Une histoire complète conterait aussi les vicissitudes de la Société des Nations. Bien qu’elle n’eût jamais été un gouvernement cosmopolite mais une association de gouvernements nationaux, chacun avant tout préoccupé de sa propre souveraineté, cette grande organisation avait peu à peu acquis du prestige et une autorité réelle sur tous ses membres. Et en dépit de bien des imperfections, dont la plupart étaient implicitement contenues dans sa constitution fondamentale, elle avait une valeur inestimable en ce qu’elle était le point de convergence concret d’un loyalisme grandissant envers l’humanité. Au début son existence avait été précaire et elle n’avait pu durer que par son extrême prudence, équivalent presque à la servilité envers les « grandes puissances ». Peu à peu, cependant, elle avait acquis une autorité morale telle qu’aucune puissance, même la plus grande, n’osait ouvertement et de sang-froid désobéir à la volonté de la Société ou rejeter les conclusions de sa Haute Cour. Mais comme les fidélités humaines étaient encore dans l’ensemble nationales plutôt que cosmopolites, il ne se présentait que trop fréquemment des situations où une nation perdait la tête, devenait folle, reniait tous ses engagements et se lançait dans une agression inspirée par la peur. C’était une de ces situations qui avait provoqué la guerre anglo-française. À d’autres moments, les nations se divisaient brutalement en deux grands camps et oubliaient momentanément la Société dans leur désunion.
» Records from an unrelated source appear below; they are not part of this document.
-- ==== Sys2Proof/Machine/Faults.lean ====
section
/-!
DEFINITION. The fault table's operations: raising an occurrence (R153, R156, R157), the number counter
(R151), the end of a condition (R154), acknowledgement (R155); the notice router (R165); the ALARM output
(R167) and the bay lamps (R168).
-/

namespace Sys2Proof.Machine

/-- An occurrence: a raising of a report of one source and kind, with the fields it carries (R153). -/
structure Occurrence where
  source : Source
  kind : Kind
  serial : Option Nat := none
  pack : Option Nat := none
  window : Option Window := none
  jobTag : Option Tag := none
  recount : Option Nat := none
deriving DecidableEq, Repr

/-- R153: an uncleared report of this source and kind. -/
def Report.uncleared (r : Report) (source : Source) (kind : Kind) : Bool :=
  r.source == source && r.kind == kind && r.state != .cleared

/-- R153: the occurrence merged into a report. -/
def Report.coalesce (r : Report) (o : Occurrence) (now : Stamp) : Report :=
  { r with
    state := .opened, repeats := min (r.repeats + 1) Config.maxRepeat, lastAt := now,
    active := if r.kind.isCondition then some true else none,
    serial := o.serial, pack := o.pack, window := o.window, jobTag := o.jobTag, recount := o.recount }

/-- R153: a new report. -/
def Report.create (number : Nat) (o : Occurrence) (now : Stamp) : Report :=
  { number := number, source := o.source, kind := o.kind, state := .opened, firstAt := now, lastAt := now,
    repeats := 1, active := if o.kind.isCondition then some true else none,
    serial := o.serial, pack := o.pack, window := o.window, jobTag := o.jobTag, recount := o.recount,
    folded := none }

/-- R151: the counter's next value, 65,535 going to 1. -/
def nextNumber (n : Nat) : Nat := if Config.maxReportNumber ≤ n then 1 else n + 1

/-- R151: the counter moves on again while it stands at a number in use. -/
def skipUsed (used : List Nat) : Nat → Nat → Nat
  | 0, n => n
  | fuel + 1, n => if n ∈ used then skipUsed used fuel (nextNumber n) else n

/-- R151: the counter after a creation, with the table's numbers as they then stand. -/
def State.movedCounter (s : State) : Nat :=
  let used := s.allReports.map (·.number)
  skipUsed used used.length (nextNumber s.counter)

/-- R165: whether a report's occurrence concerns a window. -/
def State.concerns (s : State) (r : Report) (w : Window) : Bool :=
  match r.source with
  | .printer p => (s.routing[p].minimum.rank ≤ r.severity.rank) && s.routing[p].windows.getLsbD w.val
  | .window x => x == w && r.kind != .frameError
  | .office => r.severity == .critical

/-- R153, R165, R167: an occurrence of a report in the table goes to the router, and a CRITICAL one ends
the silencing. -/
def State.announce (s : State) (r : Report) : State :=
  { s.sendWindows fun w => if s.concerns r w then [noticeFrame r] else [] with
    silenced := s.silenced && r.severity != .critical }

/-- R153, R156: a new general report joins the end of the list. -/
def State.createReport (s : State) (o : Occurrence) : State :=
  let r := Report.create s.counter o s.clock
  let s' := { s with reports := s.reports ++ [r] }
  { s' with counter := s'.movedCounter }.announce r

/-- R157: the occurrence is folded into the reserved TABLE_FULL report. -/
def State.foldReport (s : State) (o : Occurrence) : State :=
  let charged : Option Window := match o.source with | .window w => some w | _ => none
  let full : Occurrence := { source := .office, kind := .tableFull, window := charged }
  let fresh : State :=
    let r := { Report.create s.counter full s.clock with folded := some (o.source, o.kind) }
    let s' := { s with reserved := some r }
    { s' with counter := s'.movedCounter }.announce r
  match s.reserved with
  | some r =>
    if r.state = .opened then
      let r' := { r.coalesce full s.clock with folded := some (o.source, o.kind) }
      { s with reserved := some r' }.announce r'
    else fresh
  | none => fresh

/-- R156, step 2: an ACKNOWLEDGED report of lower severity than the occurrence. -/
def Report.yieldsTo (r : Report) (k : Kind) : Bool :=
  r.state == .acknowledged && r.severity.rank < k.severity.rank

/-- R153: the occurrence coalesces into the uncleared report of its source and kind. -/
def State.coalesceReport (s : State) (r : Report) (o : Occurrence) : State :=
  let merged : List Report := s.reports.map fun x =>
    if x.uncleared o.source o.kind then x.coalesce o s.clock else x
  { s with reports := merged }.announce (r.coalesce o s.clock)

/-- R156: room is made by taking out the first report that a test picks, and the new one is created. -/
def State.evictFor (s : State) (o : Occurrence) (test : Report → Bool) : State :=
  { s with reports := s.reports.eraseP test }.createReport o

/-- R153 and R156: one occurrence raised. -/
def State.raise (s : State) (o : Occurrence) : State :=
  match s.reports.find? (fun r => r.uncleared o.source o.kind) with
  | some r => s.coalesceReport r o
  | none =>
    if s.reports.length < Config.maxReports then s.createReport o
    else if s.reports.any (fun r => r.state == .cleared) then s.evictFor o fun r => r.state == .cleared
    else if s.reports.any (fun r => r.yieldsTo o.kind) then s.evictFor o fun r => r.yieldsTo o.kind
    else s.foldReport o

def State.raiseAll (s : State) (os : List Occurrence) : State := os.foldl State.raise s

/-- R154, R155: the end of a condition on one report. -/
def Report.ended (r : Report) : Report :=
  { r with
    active := some false
    state := if r.state = .acknowledged then .cleared else r.state }

/-- R154: the condition of a source and kind ceases to hold. -/
def State.endCondition (s : State) (source : Source) (kind : Kind) : State :=
  { s with reports := s.reports.map fun r => if r.uncleared source kind then r.ended else r }

/-- R154 for several conditions at once. -/
def State.endConditions (s : State) (which : Source → Kind → Bool) : State :=
  { s with
    reports := s.reports.map fun r =>
      if r.state != .cleared && which r.source r.kind then r.ended else r }

/-- R155: ACK FAULT on one report. -/
def Report.acknowledge (r : Report) : Report :=
  match r.state with
  | .opened => { r with state := if r.active = some true then .acknowledged else .cleared }
  | .acknowledged => r
  | .cleared => r

/-! ## Outputs -/

/-- R167: an OPEN CRITICAL report exists. -/
def State.openCritical (s : State) : Bool :=
  s.allReports.any fun r => r.state == .opened && r.severity == .critical

/-- R167: ALARM as its terms give it; R185: released while the part does not run. -/
def State.alarmLaw (s : State) : Bool :=
  s.running && s.limits.alarmEnable && !s.silenced && (s.openCritical || s.alarmIn)

/-- R168, line 2: an uncleared FAULT or CRITICAL report of the printer. -/
def State.printerInTrouble (s : State) (p : PrinterId) : Bool :=
  s.reports.any fun r => r.source == .printer p && r.state != .cleared && 2 ≤ r.severity.rank

/-- R168: the aspect of a printer's lamp; R185: dark while the part does not run. -/
def State.lampLaw (s : State) (p : PrinterId) : Aspect :=
  if !s.running then .off
  else if s.printers[p].link ≠ .up || s.printers[p].outOfService then .off
  else if s.printerInTrouble p then .flash
  else .on

/-- R168: a lamp taking an aspect: a new aspect begins afresh, FLASH and ON lit. -/
def Lamp.show (l : Lamp) (a : Aspect) : Lamp :=
  if l.aspect = a then l else { aspect := a, lit := a != .off, pulse := false }

/-- R168: the activity pulse darkens an ON lamp. -/
def Lamp.pulsed (l : Lamp) : Lamp :=
  if l.aspect = .on then { l with lit := false, pulse := true } else l

/-- R167, R168: ALARM and every lamp recomputed. -/
def State.outputs (s : State) : State :=
  { s.mapPrinters fun p pr => { pr with lamp := pr.lamp.show (s.lampLaw p) } with alarm := s.alarmLaw }

end Sys2Proof.Machine
end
Ce fut ce qui arriva avec la guerre russo-allemande, qui n’avait été possible que parce que l’Amérique avait soutenu la Russie, et la Chine, l’Allemagne. Après la destruction de l’Europe, le monde avait pour un temps consisté en la Société des Nations d’un côté, et l’Amérique de l’autre. Mais la Société était dominée par la Chine et ne représentait plus le cosmopolitisme. Ceux donc qui étaient authentiquement loyaux envers l’humanité firent tous leurs efforts pour ramener l’Amérique au bercail et ils finirent par y réussir.
Si la Société n’avait pu empêcher les « grandes » guerres, elle fonctionnait admirablement quand il s’agissait de prévenir tous ces petits conflits, autrefois maladie chronique de l’espèce. La paix mondiale était donc alors assurée, sauf quand la Société des Nations était elle-même divisée en deux camps presque égaux. Et par malheur cette situation devint de plus en plus commune avec l’essor de l’Amérique du Nord et de la Chine. Pendant la guerre entre l’Amérique du Nord et l’Amérique du Sud, on avait tenté de recréer la Société, pour en faire de nouveau un pouvoir cosmopolite souverain, ayant sous son autorité les armements mis en commun de toutes les nations. Mais si la volonté d’arriver au cosmopolitisme était forte, le tribalisme l’était plus encore. Le résultat fut que la Société se scinda en deux Sociétés à propos de la question japonaise, chacune prétendant hériter de la souveraineté universelle de l’ancienne, mais chacune en réalité dominée par une sorte de sentiment supranational l’un pro-américain, l’autre pro-chinois.
Ceci se passa moins d’un siècle après l’éclipse subie par l’Europe. Le siècle suivant vit se compléter le processus de cristallisation : il y eut deux systèmes politiques et mentaux. D’une part on avait la Fédération continentale américaine, riche et unie, avec ses parents pauvres, l’Afrique du Sud, l’Australie, la Nouvelle-Zélande, ce qui restait de l’Europe occidentale invalide, et une partie de ce corps sans âme, la Russie. De l’autre, l’Asie et l’Afrique.